Exercise materials Block Start
-- ==== Sys2Proof/Machine/MemOps.lean ====
section
/-! DEFINITION. The X slot: loads and stores (R241 to R247), tile moves and copy packets as they issue (R248, R251), rings (R260),
atomics (R261, R262), fences and engine waits (R263, R264), barriers (R266, R267), queues and tasks (R268 to R272), time (R273). -/

namespace Sys2Proof.Machine

/-! ### Shared checks -/

/-- Effects held until commit in a speculating context (R274, R414). -/
def specVerdict (s : State) : Verdict := if s.ctx.spec then .block .spec else .ok

/-- A load's order after earlier acquires, which its walk too comes after (R100), then its translation and page kind. -/
def loadVerdict (x : AccX) (s : State) : Verdict := (acquireDone s).and (x.verdict.and (soVerdict x s))

/-- The 64-byte target lines of pieces (R415): in memory, behind a PCIe port, on another chip. -/
def targetLines (ps : List Piece) : List Nat :=
  ps.filterMap fun p => match p.loc with
    | .mem k => some (k / 64 * 4)
    | .pcie k => some (k / 64 * 4 + 1)
    | .chip k => some (k / 64 * 4 + 2)
    | _ => none

/-- Entries of the speculative write buffer after the gated stores and one more store (R415). -/
def specLines (ps : List Piece) (s : State) : Nat :=
  let c := s.ctx
  (dedup (targetLines ((c.wbuf ++ c.gated).flatMap (fun g => g.pieces.map Prod.fst) ++ ps
    |>.filter (Piece.buffered s.act.ck)))).length

/-- A gated store: its buffer must have room (R156), and the speculative write buffer too (R415). -/
def storeVerdict (shadow : Bool) (x : AccX) (lines : List Nat) (s : State) : Verdict :=
  (loadVerdict x s).and <|
    if s.ctx.spec && !shadow && decide (128 < specLines x.pieces s) then .block .spec
    else if !shadow && decide (64 < s.ctx.linesUsed lines) && !s.ctx.gated.isEmpty then .commit
    else .ok

/-- The environment of the acting context. -/
def State.env (s : State) : TEnv := s.envOf s.act.ck

/-- A release or an acquire joins the views of unit scratch (R111); a later acquire at a scope waits for the die's clock (R126). -/
def joinIf (b : Bool) (s : State) : State := if b then joinViews s else s

/-- The address of an operand of the acting context. -/
def State.opVa (s : State) (sa : Nat) (o : Int) : Nat := operandVa (s.ctx.bank.sreg sa) o

/-- Capability checks of an operand of the acting context. -/
def State.opVerdict (s : State) (sa : Nat) (acc : Acc) (o : Int) (n : Nat) : Verdict := operandVerdict (s.ctx.bank.sreg sa) acc o n

/-- A store of a speculating context through a capability with S = 1 (R414); others are ordinary (R418). -/
def State.shadowed (s : State) (sa : Nat) : Bool := s.ctx.spec && (s.ctx.bank.sreg sa).tag && (s.ctx.bank.sreg sa).permS

/-! ### Scalar loads and stores (R241, R242) -/

/-- Bytes of an access size. -/
def szBytes (sz : Nat) : Nat := 2 ^ sz

/-- The destination of LD and LDA. -/
def loadDst (sd sz : Nat) (sx : Bool) : Dst := if sz = 4 then .wide sd else .int sd (szBytes sz) sx

/-- The bytes of s[d] that ST and STL write. -/
def storeBytes (b : Bank) (sd sz : Nat) : List Byte := leBytes (b.sreg sd).num (szBytes sz)

/-- The checks of LD. -/
def ldCheck (sa sz : Nat) (imm : Int) (s : State) : Verdict :=
  let n := szBytes sz
  let x := s.access .read (s.opVa sa imm) n
  (s.opVerdict sa .read imm n).and (loadVerdict x s)

/-- LD. -/
def execLd (sd sa sz : Nat) (sx : Bool) (_ : Nat) (imm : Int) (s : State) : Host.Outcome State Fault Refusal :=
  let n := szBytes sz
  let x := s.access .read (s.opVa sa imm) n
  slotOp (ldCheck sa sz imm s) s fun s =>
    markSo x (issueLoad (loadDst sd sz sx) n false false x s.env s)

/-- The checks of LDA. -/
def ldaCheck (sa sz : Nat) (imm : Int) (s : State) : Verdict :=
  let n := szBytes sz
  let va := s.opVa sa imm
  let x := s.access .read va n
  ((s.opVerdict sa .read imm n).and (alignVerdict 6 va n)).and (loadVerdict x s)

/-- LDA: an acquire at SCOPE. -/
def execLda (sd sa sz : Nat) (sx : Bool) (scope : Nat) (imm : Int) (s : State) : Host.Outcome State Fault Refusal :=
  let n := szBytes sz
  let va := s.opVa sa imm
  let x := s.access .read va n
  slotOp (ldaCheck sa sz imm s) s fun s =>
    joinViews (markSo x (issueLoad (loadDst sd sz sx) n true (decide (4 ≤ scope)) x s.env s))

/-- The checks of ST. -/
def stCheck (sa sz : Nat) (imm : Int) (s : State) : Verdict :=
  let n := szBytes sz
  let va := s.opVa sa imm
  let x := s.access .write va n
  (s.opVerdict sa .write imm n).and (storeVerdict (s.shadowed sa) x (linesOf va n) s)

/-- ST. -/
def execSt (sd sa sz : Nat) (_ : Bool) (_ : Nat) (imm : Int) (s : State) : Host.Outcome State Fault Refusal :=
  let n := szBytes sz
  let va := s.opVa sa imm
  let x := s.access .write va n
  slotOp (stCheck sa sz imm s) s fun s =>
    issueStore x (storeBytes s.ctx.bank sd sz) (linesOf va n) false (s.shadowed sa) s.env s

/-- The checks of STL. -/
def stlCheck (sa sz : Nat) (scope : Nat) (imm : Int) (s : State) : Verdict :=
  let n := szBytes sz
  let va := s.opVa sa imm
  let x := s.access .write va n
  ((s.opVerdict sa .write imm n).and (alignVerdict 7 va n)).and <|
    (loadVerdict x s).and ((specVerdict s).and (releaseVerdict scope s))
Exercise materials Block End
* **Assignment**
Filter the records above down to the lines that hold the string "markSo".

* **Answer space**
    markSo x (issueLoad (loadDst sd sz sx) n false false x s.env s)
    joinViews (markSo x (issueLoad (loadDst sd sz sx) n true (decide (4 ≤ scope)) x s.env s))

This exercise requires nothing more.